# Nice and clean!



## atsilvers27 (Jul 5, 2011)

I finally groomed Hanna after what has been her longest stretch EVER without a bath - over 1 1/2 months. She was a total greaseball. Reason being is that I don't work anymore and I used to just bring her in with me to wash her in the salon. Well since I don't have access to the force dryer I was apprehensive about using my measly human hair dryer on her, as she takes a long time to dry even with using the Metro dryer and I was nervous with the weather still being so cold. She's come out of this cold, dry winter after several battles with mats, and it's hard to tell from the photos but she's kind of thin in the chest area.

I am letting her feet grow as I cut them short for the winter (the back feet mostly, you can really see that from a different angle than the photo) so I only barely neatened them up but I also for the first time trimmed a little on the corner of her eyes and around the base of the tail. I used this Pure Paws video as a guide. I wanted to do a conditioning treatment but I had to shampoo her first to de-grease her, then put the treatment on, then shampoo it out, then use the whitening shampoo, then the regular conditioner, and then dry and trim her, so it was a lengthy process but for the couple of minutes that she was combed out nicely, she looked pretty good. Then put the top knot in, let her go and she was back to her messy self in no time. Oh well. At least I have some pictures as proof.

Sorry if the youtube video is a repost.


----------



## HavaneseSoon (Nov 4, 2008)

Wow! Beautiful job!


----------



## TilliesMom (Sep 30, 2010)

oh my gosh, she is gorgeous!!!!!

Why aren't you working anymore?? I thought you were opening your own shop!?


----------



## nlb (Feb 26, 2012)

That's just awesome!


----------



## misstray (Feb 6, 2011)

Well, doesn't she look pretty!


----------



## windym300 (Nov 20, 2010)

She is beautiful!

Sent from Petguide.com Free App


----------



## whimsy (Apr 3, 2010)

gorgeous! What a pretty girl you have.


----------



## krandall (Jun 11, 2009)

Wow! She looks gorgeous, Angela!!! But then, you always do a beautiful job with her! I think she needs to try the show ring again!


----------



## atsilvers27 (Jul 5, 2011)

krandall said:


> Wow! She looks gorgeous, Angela!!! But then, you always do a beautiful job with her! I think she needs to try the show ring again!


Karen I am looking into it. I'm having trouble finding ring classes near me. If I can find a class, I would like to try her first and then maybe get a handler.


----------



## atsilvers27 (Jul 5, 2011)

TilliesMom said:


> oh my gosh, she is gorgeous!!!!!
> 
> Why aren't you working anymore?? I thought you were opening your own shop!?

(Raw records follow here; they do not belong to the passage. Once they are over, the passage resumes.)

theorem test_ill_formed_16 : ([.violationCountRead (.seam 5), .fabricPortRequest 16 0 false 0 [], .fabricPortRequest 0 4 false 0 [],
     .cuffWrite 16 0 0, .cuffWrite 0 32 0, .ownerChange 256,
     .portViolationRead (.seam 5), .seamPortEnable 4 0, .seamRetrain 4 0,
     .trainingComplete 4 0 0 false 0, .trainingRestart 4, .laneSparing 4 0,
     .portDown 4 0, .hello 4 noFlit, .laneMap 4 noFlit,
     .idle 4 noFlit, .idleSend 4, .replayTimeout 4,
     .seamWrite 5 noFlit, .seamRead ⟨5, []⟩ noFlit, .readResp 5 noFlit,
     .seamAnswer 5 noFlit, .seamMsg 5 noFlit, .cueAt 5 noFlit,
     .seamAttest 5 noFlit, .timeSync 4 noFlit 0, .timeSync 0 noFlit 8,
     .timeSyncReply 4 noFlit 0, .timeSyncReply 0 noFlit 8, .tsyncExchange 8,
     .seamRequestTimeout 4 0, .cueAtGo (.seam 5) 0, .attestGo (.seam 5) 0,
     .seamWindowAccess (.seam 5) false 0 0 [], .seamRelease 4 0, .dropCountRead (.seam 5),
     .seamViolCountRead (.seam 5) 0, .seamViolCountRead .host 4, .replayCountRead (.seam 5) 0,
     .replayCountRead .host 4] : List Instr).all (fun c => !c.wellFormed) = true := by
  decide +kernel

theorem test_ill_formed_17 : ([.temperatureCheck 8, .calRequest 128 0, .calCommit 128 0,
     .calStepStart 128, .calStepEnd 128 [], .stepAbandon 128,
     .calStarved 128, .sensorUpdate 12 0, .sensorFault 12,
     .lioDataWrite 8 0, .lioSet 8 0, .lioClr 8 0,
     .lioTgl 8 0, .lioCfgWrite 256 0, .bankSupplyChange 8 false 0,
     .uartDataWrite 8 0, .uartDataRead (.seam 5) 0, .uartDataRead .host 8,
     .uartReceive 8 0 false false, .uartByteSent 8, .spiDataWrite 4 0,
     .spiDataRead (.seam 5) 0, .spiDataRead .host 4, .spiByteDone 4 0,
     .i2cGo 4 0, .i2cTransferDone 4 0 [] false false, .i2cBusStuck 4,
     .i2cDataRead (.seam 5) 0, .i2cDataRead .host 4, .seamEventMsg 1024,
     .raiseCountRead (.seam 5), .supplyOut 12, .supplyIn 12,
     .stepTimeout 15, .stepRevert 15 0, .fabricCueOutput 128 false,
     .fastsumUpdate 8 0 0, .fastsumUpdate 0 32 0, .windowOpen 8 0,
     .windowOpen 0 32] : List Instr).all (fun c => !c.wellFormed) = true := by
  decide +kernel

theorem test_ill_formed_18 : ([.pgaClip 128 0 0, .pgaClip 0 2 0, .biquadClip 128 0,
     .cueAtAnswer 5 noFlit, .attestAnswer 5 noFlit, .dacPortUncorrectableRead 128,
     .registerWrite .host 2 0, .registerWrite (.engine 192) 0 0] : List Instr).all (fun c => !c.wellFormed) = true := by
  decide +kernel

theorem test_well_formed_0 : ([.registerWrite (.seam 4) 16777212 0, .linetimeRead (.seam 4), .slewAdjust (.seam 4) 0,
     .lineIoEdge 255 none 7, .slotSatisfied 1023 3, .cueEffect 1023,
     .hostArmGo 1023 0, .disarm 1023 0, .targetConfigWrite 1023 false 0,
     .capturePop 127 0, .mergeCountRead (.seam 4) 1023, .fabricTapEffect 127,
     .encoderCount 31, .encoderStopped 31, .encoderIndex 31,
     .encoderMatch 31 1, .encoderLoad 31, .encoderCtlWrite 31 0,
     .encoderPinsWrite 31 0, .encoderPositionRead (.seam 4) 31, .illegalCountRead (.seam 4) 31,
     .pgSoftwareStart 511 0, .pgCycleStart 511, .pgRunEnd 511,
     .pgStop 511 0, .pgAbort 511 0, .pgRearm 511 0,
     .pgCtlWrite 511 0, .pgShadowWrite 511 false 0, .pgSeqselWrite 511 0,
     .pgSeqWrite 511 1 31 0, .comparatorDecision 127 3 0, .tripRelease 511,
     .selectorWrite 127 0, .switchClose 127, .busDriveWrite 127 0,
     .biquadWrite 127 0, .modulatorOverload 127 1 [], .modulatorResume 127 1,
     .biasReady 127] : List Instr).all (fun c => c.wellFormed) = true := by
  decide +kernel

theorem test_well_formed_1 : ([.comparatorCtlWrite 127 3 0, .comparatorThresholdWrite 127 3 0, .thresholdSettled 127 3,
     .windowWrite 127 1 0, .riseCountRead (.seam 4) 127 3, .programEnd 127,
     .dacCodeWrite 127 0, .dacSourceWrite 127 0, .rangeHoldEnd 127,
     .paletteWrite 127 1 32 0, .swapRequest 127 0, .crossFadeEnd 127,
     .panelClear 8 false, .clearRelease 8, .currentLimitShort 127 false,
     .supervisionFault 127 0, .standbyDrive 127, .handover 127 0,
     .peakDiffRead (.seam 4) 127, .dceOutput 7 31, .channelCtlWrite 7 31 0,
     .channelRestart 7 31, .dceThresholdWrite 7 31 2 0, .rdidxWrite 7 31 0,
     .windowClose 7 31, .windowDone 7 31, .dceLastStampRead (.seam 4) 7 31,
     .overrunCountRead (.seam 4) 7 31, .latchTimingEdge 31, .shiftStart ⟨31, false⟩,
     .shiftEnd 31, .readyPoll ⟨31, false⟩, .blockFetch ⟨31, false⟩,
     .portEnableWrite 31 0, .profileWrite 31 2 0, .prioPush 31 1 0,
     .senseDeadWrite 31 1 0, .nozzleMapWrite 31 4095 0, .unretire 31 0,
     .nozzleMapWalk 31] : List Instr).all (fun c => c.wellFormed) = true := by
  decide +kernel

theorem test_well_formed_2 : ([.criticalSetExpiry 31 0, .auxPinChange 31, .planrdWrite 31 0,
     .raiseFail (.seam 4), .raiseDoubt (.seam 4), .setHorizon (.seam 4),
     .ledgerRead (.seam 4), .add 191 63 63 63, .sub 191 63 63 63,
     .and 191 63 63 63, .or 191 63 63 63, .xor 191 63 63 63,
     .andn 191 63 63 63, .shl 191 63 63 63, .shr 191 63 63 63,
     .sra 191 63 63 63, .min 191 63 63 63, .max 191 63 63 63,
     .minu 191 63 63 63, .maxu 191 63 63 63, .adds 191 63 63 63,
     .subs 191 63 63 63, .addi 191 63 63 0, .subi 191 63 63 0,
     .andi 191 63 63 0, .ori 191 63 63 0, .xori 191 63 63 0,
     .lui 191 63 0, .shli 191 63 63 0, .shri 191 63 63 0,
     .srai 191 63 63 0, .adda 191 63 63 0, .addaR 191 63 63 63,
     .laLo 191 63 63, .laHi 191 63 63, .mgaLo 191 63 63,
     .mgaHi 191 63 63, .mul 191 63 63 63, .mulhs 191 63 63 63,
     .mulhu 191 63 63 63] : List Instr).all (fun c => c.wellFormed) = true := by
  decide +kernel

theorem test_well_formed_3 : ([.mac 191 63 63 63, .msu 191 63 63 63, .gfmul 191 0 63 63 63,
     .gfmac 191 0 63 63 63, .popc 191 63 63, .clz 191 63 63,
     .ctz 191 63 63, .brev 191 63 63, .bswap 191 63 63,
     .bfxu 191 63 63 31 63, .bfxs 191 63 63 31 63, .bfi 191 63 63 31 63,
     .cmpeq 191 63 63 63, .cmpne 191 63 63 63, .cmplt 191 63 63 63,
     .cmpltu 191 63 63 63, .cmpge 191 63 63 63, .cmpgeu 191 63 63 63,
     .cmpi 191 0 63 63 0, .pand 191 63 63 63, .por 191 63 63 63,
     .pxor 191 63 63 63, .pandn 191 63 63 63, .sel 191 63 63 63 7,
     .ldB 191 63 63 0, .ldH 191 63 63 0, .ldW 191 63 63 0,
     .ldV 191 63 63 0, .ldBu 191 63 63 0, .ldHu 191 63 63 0,
     .stB 191 63 63 0, .stH 191 63 63 0, .stW 191 63 63 0,
     .stV 191 63 63 0, .dma 191 63 63 0, .vadd 191 0 31 31 31,
     .vsub 191 0 31 31 31, .vadds 191 0 31 31 31, .vaddsu 191 0 31 31 31,
     .vsubs 191 0 31 31 31] : List Instr).all (fun c => c.wellFormed) = true := by
  decide +kernel

theorem test_well_formed_4 : ([.vsubsu 191 0 31 31 31, .vmul 191 0 31 31 31, .vmulhs 191 0 31 31 31,
     .vmin 191 0 31 31 31, .vminu 191 0 31 31 31, .vmax 191 0 31 31 31,
     .vmaxu 191 0 31 31 31, .vavgu 191 0 31 31 31, .vand 191 0 31 31 31,
     .vor 191 0 31 31 31, .vxor 191 0 31 31 31, .vandn 191 0 31 31 31,
     .vcmpeq 191 0 31 31 31, .vcmpgt 191 0 31 31 31, .vcmpgtu 191 0 31 31 31,
     .vshl 191 0 31 31 31, .vshr 191 0 31 31 31, .vsra 191 0 31 31 31,
     .vperm 191 0 31 31 31, .vbtr8 191 0 31 31, .vext 191 0 31 31 31,
     .vins 191 0 31 31 31, .vsplat 191 0 31 31, .vslb 191 0 31 31 31,
     .vsrb 191 0 31 31 31, .vsel 191 0 31 31 31, .vhsum 191 0 31 31,
     .vht1 191 0 31 31 31, .vht2 191 0 31 31 31, .vgfmul 191 0 0 31 31 31,
     .vgfmac 191 0 0 31 31 31, .vgfmacs 191 0 0 31 31 31, .br 191 63 0,
     .brf 191 63 0, .bra 191 0, .call 191 0,
     .jr 191 63, .jalr 191 63 63, .qget 191 63 63 false,
     .qput 191 63 63] : List Instr).all (fun c => c.wellFormed) = true := by
  decide +kernel

theorem test_well_formed_5 : ([.qsteal 191 63, .qdone 191 63, .qfail 191 63 63,
     .carmT 191 63 63, .carmP 191 63 63, .cdisarm 191 63 63,
     .twait 191 63, .dlset 191 63, .ewait 191 63 63,
     .raise 191 63, .mfsr 191 63 255, .mtsr 191 63 255,
     .fenceL 191, .fenceS 191, .fenceI 191,
     .iinv 191, .park 191, .eret 191,
     .trap 191 0, .brk 191, .dmawait 191 63 63,
     .exceptionEntry 191, .loadReturn 191 7 false, .storeAcknowledge 191 ⟨7, false⟩,
     .icacheRefill 191 0 ⟨3, false⟩, .answerReturn 191, .twaitSatisfied 191,
     .ewaitSatisfied 191, .qgetTimeout 191, .dmaComplete ⟨191, []⟩,
     .dmawaitReturn 191, .engineCueTimer 191, .deadlineWatchFire 191,
     .watchdogExpiry 191, .engineFault 191, .engineStart 191 0,
     .engineReset 191 0, .forceFault 191 0, .unlock 191 0,
     .halt 191 0] : List Instr).all (fun c => c.wellFormed) = true := by
  decide +kernel
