/-- A Berm page that reached HEAT_PROMOTE is promoted when Crest has a free frame within its class limit or a victim at
most half as hot; a victim with no clean copy is copied down first, and the promotion begins at the commit of that copy (R47). A BE page stays
while BE pages hold all they may in Crest (Table 02-8). -/
def tryPromote (m : Mod) (p : Fin 16) (n : Nat) : Mod :=
  match getPage m p n with
  | none => m
  | some pg =>
    let q := m.pol[p]
    let denied := pinc m p Ctr.promoteDenied 1
    if !(pg.tier == .berm && pg.st == .resident && !pg.pin && !pg.home && decide (q.dCrest.heatPromote ≤ pg.heat)) ||
       q.pages.any (fun e => e.2.forPage == some n) then m
    else if pg.cls == .be && beFull q .crest then denied
    else if fits m q .crest pg.cls then (startCopy m p n .crest).getD m
    else match crestVictim q pg.heat true, crestVictim q pg.heat false with
      | some (v, _), _ =>
        let m1 := swing m p v
        if fits m1 m1.pol[p] .crest pg.cls then (startCopy m1 p n .crest).getD m1 else pinc m1 p Ctr.promoteDenied 1
      | none, some (v, w) =>
        if fits m q .berm w.cls then
          match startCopy m p v .berm with
          | some m1 => modPage m1 p v (fun g => { g with forPage := some n })
          | none => denied
        else denied
      | none, none => denied

/-- An access with the promotion it can trigger (R45, R47). -/
def accessPage (m : Mod) (p : Fin 16) (n : Nat) : Mod := tryPromote (touch m p n) p n

/-- The blocks of 4 KiB that a copy has not moved yet, of those written: their pre-images go into the copy stream first, and the write
stalls within the bound of its tier. Which blocks the copy has moved by now, and the stall, are open (R54, log entry 61). -/
def capture (m : Mod) (p : Fin 16) (n mask : Nat) (g : Page) : Mod :=
  let got := g.copied ||| Config.openNat m.free % 65536
  let bs := (List.range 16).filter (fun b => bit mask b && !bit got b)
  let bound := if g.tier == .crest then 3001 else 15001
  let m1 := modPage { m with free := m.free + 2 } p n (fun g => { g with
    copied := got ||| mask % 65536
    pre := bs.foldl (fun (s : SMap Nat) b => s.put b ((g.body >>> (32768 * b)) % 2 ^ 32768)) g.pre })
  if bs.isEmpty then m1 else pinc m1 p Ctr.captureStallNs (Config.openNat (m.free + 1) % bound)

/-- Checkpoint copiers of the polder that still read the page capture pre-images of the blocks written that they have not copied
(R54, R295, Table 02-8). -/
def captureCk (m : Mod) (p : Fin 16) (n mask : Nat) : Mod :=
  let got := Config.openNat m.free
  let todo (j : CkJob) : Nat := match j.copying.get n with
    | some b => ((List.range 16).filter (fun k => bit mask k && !bit (b ||| got) k)).length
    | none => 0
  let c := (m.pol[p].ck.jobs.map todo).sum
  if m.pol[p].ck.jobs.all (fun j => !j.copying.has n) then m
  else pinc (modPol { m with free := m.free + 1 } p (fun q => { q with ck := { q.ck with jobs := q.ck.jobs.map (fun j => { j with
    copying := j.copying.upd n (fun b => b ||| got % 65536 ||| mask % 65536) }) } })) p Ctr.ckptCaptures c

/-- A write to the blocks of a page in `mask`: an access, WGEN rises modulo 65,536, and the first write after a promotion releases the clean
copy (R43, R51); while a copy runs its destination stays until the commit (R54). -/
def writeBlocks (m : Mod) (p : Fin 16) (n mask : Nat) (body : Nat → Nat) : Mod :=
  let m0 := captureCk (touch m p n) p n mask
  let m1 := match getPage m0 p n with
    | some g => if g.st == .resident then dropOther m0 p n
        else if g.st == .promoting || g.st == .demoting then capture m0 p n mask g else m0
    | none => m0
  tryPromote (modPage m1 p n (fun g => { g with wgen := (g.wgen + 1) % 65536, dirty := true, body := body g.body })) p n

/-- A write that can reach every block of a page. -/
def writePage (m : Mod) (p : Fin 16) (n : Nat) (body : Nat → Nat) : Mod := writeBlocks m p n 0xFFFF body

/-- The blocks of 4 KiB that len bytes from an offset lie in. -/
def blocksAt (off len : Nat) : Nat :=
  ((List.range 16).filter (fun b => decide (off < 4096 * (b + 1)) && decide (4096 * b < off + len))).foldl (fun a b => a + 2 ^ b) 0

/-- A run of unused page numbers of a length; where it starts is open (R196, log entry 5). -/
def unusedRun (m : Mod) (p : Fin 16) (n : Nat) : Option (Nat × Mod) :=
  let (h, m1) := takeHint m
  let q := m.pol[p]
  (freeFrom h (2 ^ 30) (fun s => decide (s + n ≤ 2 ^ 30) && q.pages.all (fun e => decide (e.1 < s ∨ s + n ≤ e.1)))).map
    (fun s => (s, m1))

/-- Pages of a run mapped ZERO for an object. -/
def mapRun (m : Mod) (p : Fin 16) (s n : Nat) (c : Cls) (o : Owner) : Mod :=
  (List.range n).foldl (fun m i => mapZero m p (s + i) c o) m

/-- The page-table pages that new entries need take their Berm frames as home pages (R43, R57). -/
def takeTables (m : Mod) (p : Fin 16) : Except Nat Mod :=
  ((tableKeys m.pol[p].pages).filter (fun k => !m.pol[p].tables.has k)).foldlM (fun (m : Mod) k => do
    let (f, m) ← allocBerm m p .lc
    pure (modPol m p (fun q => { q with tables := q.tables.put k f }))) m

/-- SSA fields (Table 02-1). -/
def ssaPol (a : Nat) : Nat := (a / 2 ^ 46) % 16
def ssaPage (a : Nat) : Nat := (a / 65536) % 2 ^ 30
def ssaByte (a : Nat) : Nat := a % 65536

/-- The high and low watermarks of a tier (R48). -/
def highMark (d : Dike) : Nat := d.ceil - d.ceil / 16
def lowMark (d : Dike) : Nat := d.ceil - d.ceil / 8

/-- Frames on their way out of a tier. -/
def leaving (q : Polder) (t : Tier) : Nat := (q.pages.filter (fun e => e.2.tier == t && e.2.st == .demoting)).length

/-- One action of the spillway in a tier (R49): none when no victim is left or no room is below. -/
def spillOne (m : Mod) (p : Fin 16) (t : Tier) : Option Mod :=
  let q := m.pol[p]
  match victims q t 1 with
  | (n, _) :: _ => some (dropOther m p n)
  | [] =>
    match victims q t 2 with
    | (n, _) :: _ => some (swing m p n)
    | [] =>
      match victims q t 3 with
      | (n, pg) :: _ =>
        let lo := tierBelow t
        if lo == .none then none else if fits m q lo pg.cls then startCopy m p n lo else none
      | [] => none

def spillN (m : Mod) (p : Fin 16) (t : Tier) : Nat → Mod
  | 0 => m
  | n + 1 =>
    if occ m.pol[p] t - leaving m.pol[p] t ≤ lowMark (m.pol[p].dike t) then m
    else match spillOne m p t with
      | none => m
      | some m' => spillN m' p t n

/-- The spillway of one tier: above the high watermark it frees frames down to the low one (R48). -/
def spillTier (m : Mod) (p : Fin 16) (t : Tier) : Mod :=
  if highMark (m.pol[p].dike t) < occ m.pol[p] t - leaving m.pol[p] t then spillN m p t (2 * m.pol[p].pages.length + 1) else m

/-- The spillway of a polder, Crest first (R48). Nothing lies below Toe: what it frees there are clean copies (R49 group 1). -/
def spill (m : Mod) (p : Fin 16) : Mod := spillTier (spillTier (spillTier m p .crest) p .berm) p .toe

/-- A copy down that a revive or a pin cancels: the destination is released and the page stays (Table 02-5). -/
def cancelDemotion (m : Mod) (p : Fin 16) (n : Nat) : Mod :=
  match getPage m p n with
  | none => m
  | some pg =>
    if pg.st == .demoting then
      pinc (modPage (dropOther m p n) p n (fun g => { g with st := .resident, forPage := none })) p Ctr.migCancel 1
    else m

/-- Checkpoints whose copier has not copied the page yet cannot have it any more (R298). -/
def loseCopy (m : Mod) (p : Fin 16) (n : Nat) : Mod :=
  modPol m p (fun q => { q with ck := { q.ck with jobs := q.ck.jobs.map (fun j =>
    { j with lost := j.lost || (!j.localDone && (j.copying.get n).elim false (fun b => b != 0xFFFF)) }) } })

/-- A page's contents are gone: its frames are released (Table 02-5, R66). -/
def losePage (m : Mod) (p : Fin 16) (n : Nat) : Mod :=
  match getPage m p n with
  | none => m
  | some pg =>
    let m1 := dropFrame (dropFrame m pg.tier pg.frame) pg.oTier pg.other
    pinc (modPage (loseCopy m1 p n) p n (fun g => { g with
      st := .lost, tier := .none, frame := 0, oTier := .none, other := 0, pin := false, pre := [], forPage := none })) p Ctr.pagesLost 1

/-- A page on its way to Berm or Crest for an access (R46): resident in Toe, it starts a promotion by the allocation rule; where room is
being made for it, it waits (R60). The result says whether room was refused. -/
def fetchPage (m : Mod) (p : Fin 16) (n : Nat) : Bool × Mod :=
  match getPage m p n with
  | none => (false, m)
  | some pg =>
    if pg.tier == .toe && pg.st == .resident then
      match alloc m p pg.cls false with
      | .error t => if t == errWait then (false, beginRoom m p) else (true, pinc m p (Ctr.quotaRefused t) 1)
      | .ok (t, f, m1) => (false, modPage (dropOther m1 p n) p n (fun g => { g with
          st := .promoting, oTier := t, other := f, sample := g.wgen, copied := 0, pre := [] }))
    else (false, m)

/-- A page that can be read in place now: resident or being copied, in Crest or Berm, or ZERO (R46, Table 02-5). -/
def present (pg : Page) : Bool :=
  pg.st == .zero || ((pg.tier == .crest || pg.tier == .berm) && (pg.st == .resident || pg.st == .promoting || pg.st == .demoting))

def modChan (m : Mod) (ch : Nat) (f : Chan → Chan) : Mod := { m with ftl := { m.ftl with chans := m.ftl.chans.upd ch f } }
def blkNew : FlashBlk := ⟨0, 0, 0, 0, false, false, false, false⟩
def blkOf (c : Chan) (b : Nat) : FlashBlk := (c.blks.get b).getD blkNew
def putBlk (c : Chan) (b : Nat) (x : FlashBlk) : Chan := { c with blks := c.blks.put b x }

Change in plans. My knees and wrists were really starting to bug me and I was really struggling with fatigue. This might be TMI but I am 13 weeks preggers and I once had a miscarriage at 14 weeks, and my DH was really nervous about me working such a physically demanding job. I haven't told many people but I guess my Havanese people know now!


----------



## NvonS (Jul 8, 2010)

This is a great video and loads of helpful information. Best wishes with your baby!!! That is wonderful news. Listen to your body and REST! When you are ready to get back to work send me a message. I am in Ridgewood and have struggled with finding a groomer who knows the right way to cut a Havanese. Send me a message with your contact information when you are ready. Congratulations and prayers for a healthy baby!


----------



## Sheri (Oct 11, 2008)

Congratulations on your baby news, and take it easy, your husband is right! Rest, relax, enjoy your time.


----------



## krandall (Jun 11, 2009)

atsilvers27 said:


> Change in plans. My knees and wrists were really starting to bug me and I was really struggling with fatigue. This might be TMI but I am 13 weeks preggers and I once had a miscarriage at 14 weeks, and my DH was really nervous about me working such a physically demanding job. I haven't told many people but I guess my Havanese people know now!


Congratulations! You made the right decision. Take it easy as much as you can with twins!!!


----------



## atsilvers27 (Jul 5, 2011)

krandall said:


> Congratulations! You made the right decision. Take it easy as much as you can with twins!!!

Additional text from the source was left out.